::: Information given
/-- R483 to R485, R569, R571, R572: a message is acknowledged, refreshes the lease and is held until its beat, or
takes effect at once where its beat has come; held messages take effect at their beat; after 2 s without a message the
safe cap is in force; and the bus answers its commands and the status read. That the present beat has come, that a
message whose beat has come brings no other into effect, what GETSTATUS answers, and that the static address is
answered after a dynamic one is assigned, are the model's choices (log entries 12, 114, 117, 247). -/
def Obligations.SidebandMessagesActOnPower : Prop :=
  ∀ s : State,
    (∀ dest : BitVec 7, s.i3cRefuses dest = false →
      (∀ (v : BitVec 16) (b : BitVec 48) body, body = leBytes 2 v.toNat ++ leBytes 6 b.toNat →
        s.capsHeld = false →
        (s.reached b = false → ∀ h : Held, h.value = v.toNat → h.beat = b → h.order = s.host.nextOrder →
          (h.isCap = true → Completes (.capAt ⟨dest, body⟩ false) s (fun t => I3cAnswered 0x30 0 t
            ∧ t.power.held = s.power.held ++ [h] ∧ t.power.leaseAt = s.now ∧ t.leaseLost = false
            ∧ t.power.cap = s.power.cap ∧ RegsOutside [.PWR_STATUS] s t))
          ∧ (h.isCap = false → Completes (.rampAt ⟨dest, body⟩ false) s (fun t => I3cAnswered 0x31 0 t
            ∧ t.power.held = s.power.held ++ [h] ∧ t.power.leaseAt = s.now ∧ t.leaseLost = false
            ∧ RegsOutside [.PWR_STATUS] s t)))
        ∧ (s.reached b = true → s.power.held = [] →
          Completes (.capAt ⟨dest, body⟩ false) s (fun t => I3cAnswered 0x30 0 t ∧ t.power.cap = some v.toNat
            ∧ t.power.held = [] ∧ t.power.safe = false
            ∧ t.fld .PWR_STATUS PWR_STATUS_LIMIT = limitOf s v.toNat false (s.shed || s.sag))
          ∧ Completes (.rampAt ⟨dest, body⟩ false) s (fun t => I3cAnswered 0x31 0 t ∧ t.power.held = []
            ∧ t.fld .PWR_LIMITS PWR_LIMITS_RAMP = min 1000 v.toNat ∧ RegsOutside [.PWR_LIMITS, .PWR_STATUS] s t)))
      ∧ Completes (.lease ⟨dest, []⟩ false) s (fun t => I3cAnswered 0x32 0 t ∧ t.power.leaseAt = s.now
        ∧ t.leaseLost = false ∧ RegsOutside [.PWR_STATUS] s t)
      ∧ (∀ i code len body, (i, code, len) ∈ [(Instr.capAt ⟨dest, body⟩ false, 0x30, 8), (.rampAt ⟨dest, body⟩ false, 0x31, 8),
          (.lease ⟨dest, body⟩ false, 0x32, 0)] → body.length ≠ len →
        Completes i s (fun t => I3cAnswered code 1 t ∧ t.power = s.power ∧ t.regs = s.regs))
      ∧ (∀ code body, knownMessage code = false → Completes (.unknownSidebandMessage code ⟨dest, body⟩ false) s (fun t =>
        I3cAnswered code.toNat 2 t ∧ t.power = s.power ∧ t.regs = s.regs)))
    ∧ (∀ dest : BitVec 7, 16 ≤ s.power.held.length ∨ s.i3cAnswers dest = false → ∀ i body code,
      i ∈ [Instr.capAt ⟨dest, body⟩ false, .rampAt ⟨dest, body⟩ false, .lease ⟨dest, body⟩ false, .rackSet ⟨dest, body⟩ false,
        .beatSet ⟨dest, body⟩ false] ∨ knownMessage code = false ∧ i = .unknownSidebandMessage code ⟨dest, body⟩ false →
      Completes i s (fun t => t = s.emit .i3cNack))
    ∧ (∀ h : Held, s.power.held = [h] → s.capsHeld = false → s.myTurn (h.beat, 3, h.order) = true →
      (h.isCap = true → Completes (.capTakesEffect h.order) s (fun t => t.power.cap = some h.value
        ∧ t.power.held = [] ∧ t.power.safe = (s.power.safe && s.leaseLost)
        ∧ t.fld .PWR_STATUS PWR_STATUS_LIMIT
            = limitOf s h.value (s.power.safe && s.leaseLost) (s.shed || s.sag)))
      ∧ (h.isCap = false → Completes (.rampTakesEffect h.order) s (fun t => t.power.held = []
        ∧ t.fld .PWR_LIMITS PWR_LIMITS_RAMP = min 1000 h.value ∧ RegsOutside [.PWR_LIMITS] s t)))
    ∧ (s.boot.powered = true → s.leaseLost = false → s.power.leaseAt + 2000 * 75200000 ≤ s.now →
      Completes .leaseLapse s (fun t => t.leaseLost = true ∧ t.power.safe = true
        ∧ t.bit .PWR_EVENTS PWR_EVENTS_LEASE_LOST_SEEN = true
        ∧ t.fld .PWR_STATUS PWR_STATUS_LIMIT = limitOf s s.presentCap true (s.shed || s.sag)))
    ∧ (s.boot.i3cOn = true →
      (∀ dest : BitVec 7, s.i3cAnswers dest = true ↔ dest.toNat = 0x30 + s.boot.slot.toNat % 2 ∨ s.boot.i3cDyn = some dest)
      ∧ Completes .statusRead s (fun t => t = s.emit (.i3cData ([s.boot.i3cResult, s.boot.i3cCode]
          ++ leBytes 1 s.i3cFlags ++ leBytes 1 s.power.held.length
          ++ leBytes 2 (s.fld .PWR_STATUS PWR_STATUS_POWER) ++ leBytes 2 (s.fld .PWR_STATUS PWR_STATUS_LIMIT))))
      ∧ (∀ dest a, (s.boot.i3cDyn = none →
          Completes (.i3cCcc (.entdaa a)) s (fun t => t.boot.i3cDyn = some a ∧ .i3cAck ∈ t.out ∧ t.regs = s.regs))
        ∧ (s.boot.i3cDyn = none → dest.toNat = 0x30 + s.boot.slot.toNat % 2 → Completes (.i3cCcc (.setdasa dest a)) s (fun t =>
          t.boot.i3cDyn = some a ∧ .i3cAck ∈ t.out ∧ t.regs = s.regs))
        ∧ (s.boot.i3cDyn ≠ none ∨ dest.toNat ≠ 0x30 + s.boot.slot.toNat % 2 →
          Completes (.i3cCcc (.setdasa dest a)) s (fun t => t = s.emit .i3cNack))
        ∧ (s.i3cAnswers dest = true → Completes (.i3cCcc (.getstatus dest)) s (fun t =>
          (∃ w, t.out = .i3cData (leBytes 2 w) :: s.out) ∧ t.boot = s.boot ∧ t.regs = s.regs))
        ∧ (s.i3cAnswers dest = false → Completes (.i3cCcc (.getstatus dest)) s (fun t => t = s.emit .i3cNack)))
      ∧ Completes (.i3cCcc .rstdaa) s (fun t => t.boot.i3cDyn = none ∧ t.regs = s.regs)
      ∧ ∀ c, Completes (.i3cCcc (.other c)) s (fun t => t = s.emit .i3cNack))
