theorem execLsend_memWf {s : State} (h : s.memWf) (c : CtxId) (f : MForm) : ResWf (execLsend c f s) := by
  unfold execLsend
  repeat' first
    | assumption
    | with_reducible refine (ResWf_next _).2 ?_
    | with_reducible apply effLsend_memWf
    | with_reducible apply loneM_memWf
    | with_reducible apply inOrder_memWf
    | split
    | dsimp only

theorem execLrecv_memWf {s : State} (h : s.memWf) (c : CtxId) (f : MForm) : ResWf (execLrecv c f s) := by
  unfold execLrecv
  repeat' first
    | assumption
    | with_reducible refine (ResWf_next _).2 ?_
    | with_reducible apply effLrecv_memWf
    | with_reducible apply loneM_memWf
    | with_reducible apply inOrder_memWf
    | split
    | dsimp only

theorem execLsendd_memWf {s : State} (h : s.memWf) (c : CtxId) (f : MForm) : ResWf (execLsendd c f s) := by
  unfold execLsendd
  repeat' first
    | assumption
    | with_reducible refine (ResWf_next _).2 ?_
    | with_reducible apply effLsendd_memWf
    | with_reducible apply loneM_memWf
    | with_reducible apply inOrder_memWf
    | split
    | dsimp only

theorem execLrecvd_memWf {s : State} (h : s.memWf) (c : CtxId) (f : MForm) : ResWf (execLrecvd c f s) := by
  unfold execLrecvd
  repeat' first
    | assumption
    | with_reducible refine (ResWf_next _).2 ?_
    | with_reducible apply effLrecvd_memWf
    | with_reducible apply loneM_memWf
    | with_reducible apply inOrder_memWf
    | split
    | dsimp only

theorem execGranuleArrive_memWf {s : State} (h : s.memWf) (stack : Nat) (bench : Nat) (link : Nat) (bad : Bool) : ResWf (execGranuleArrive stack bench link bad s) := by
  unfold execGranuleArrive
  repeat' first
    | assumption
    | with_reducible refine (ResWf_next _).2 ?_
    | with_reducible apply ResWf_onBench
    | with_reducible apply ResWf_ite
    | with_reducible apply State.pumpRx_memWf
    | with_reducible apply inOrder_memWf
    | with_reducible apply State.modBench_memWf
    | split
    | dsimp only

theorem execCreditReturn_memWf {s : State} (h : s.memWf) (stack : Nat) (bench : Nat) (link : Nat) : ResWf (execCreditReturn stack bench link s) := by
  unfold execCreditReturn
  repeat' first
    | assumption
    | with_reducible refine (ResWf_next _).2 ?_
    | with_reducible apply ResWf_onBench
    | with_reducible apply ResWf_whenOk
    | with_reducible apply State.pumpTx_memWf
    | with_reducible apply inOrder_memWf
    | with_reducible apply State.modBench_memWf
    | split
    | dsimp only

@[simp] theorem State.emptyLink_memWf {s : State} (h : s.memWf) (n : Nat) (b : Nat) (link : Nat) : (State.emptyLink s n b link).memWf := by
  unfold State.emptyLink
  dsimp only
  repeat' split
  all_goals simp (maxDischargeDepth := 99) [h]

@[simp] theorem State.emptyLinks_memWf {s : State} (h : s.memWf) (n : Nat) (b : Nat) : (State.emptyLinks s n b).memWf := by
  unfold State.emptyLinks
  repeat' first
    | assumption
    | with_reducible apply State.emptyLink_memWf
    | with_reducible apply memWf_foldl
    | (intro _ _ _)

@[simp] theorem State.releaseLinks_memWf {s : State} (h : s.memWf) (c : CtxId) : (s.releaseLinks c).memWf := by
  unfold State.releaseLinks
  refine memWf_foldl (fun t l ht => State.pumpRx_memWf (State.pumpTx_memWf (State.modBench_memWf ?_ _ _ _) _ _ _) _ _ _) _ h
  split
  · refine State.modBench_memWf ?_ _ _ _
    split
    · exact State.modBench_memWf ht _ _ _
    · exact ht
  · split
    · exact State.modBench_memWf ht _ _ _
    · exact ht

/-! #### Sequencer.lean -/

@[simp] theorem slotEffect_memWf {s : State} (h : s.memWf) (slot : Nat) (w : Word) (c : CtxId) (old : Ctx) : (slotEffect slot w c old s).memWf := by
  unfold slotEffect
  dsimp only
  repeat' split
  all_goals simp (maxDischargeDepth := 99) [h]

@[simp] theorem State.issue_memWf {s : State} (h : s.memWf) (c : CtxId) : (State.issue s c).memWf := by
  unfold State.issue
  repeat' first
    | assumption
    | with_reducible apply State.modCtx_memWf
    | with_reducible apply State.modBench_memWf
    | with_reducible apply slotEffect_memWf
    | with_reducible apply State.refresh_memWf
    | with_reducible apply memWf_foldl
    | (intro _ _ _)
    | split

@[simp] theorem State.stopPast_memWf {s : State} (h : s.memWf) (n b : Nat) : (s.stopPast n b).memWf := by
  unfold State.stopPast
  refine memWf_foldl (fun t ci ht => ?_) _ h
  dsimp only
  split
  · exact State.stop_memWf ht _ _
  · exact ht

theorem execBundleIssue_memWf {s : State} (h : s.memWf) (stack : Nat) (bench : Nat) : ResWf (execBundleIssue stack bench s) := by
  refine inOrder_memWf (ResWf_onBench _ _ ?_)
  dsimp only
  have h' : (s.stopPast stack bench).memWf := State.stopPast_memWf h _ _
  split
  · exact (ResWf_next _).2 (State.modBench_memWf h' _ _ _)
  · exact (ResWf_next _).2 (State.modBench_memWf (State.issue_memWf h' _) _ _ _)

end Sys2Proof.Machine
end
::::::
▶ **Work instructions**
Look through the data above for lines holding the word "come". State how many there are and nothing else.

▶ **Solution for this exercise**
3